__Directions__. For each line below that contains the word "Machine", return that line.

__Source data__.

-- ==== Sys2Proof/Machine/Dispatch.lean ====
section
/-! DEFINITION. One arm per command: its meaning, or its name where it has none. -/

namespace Sys2Proof.Machine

__Task solution__.
-- ==== Sys2Proof/Machine/Dispatch.lean ====
namespace Sys2Proof.Machine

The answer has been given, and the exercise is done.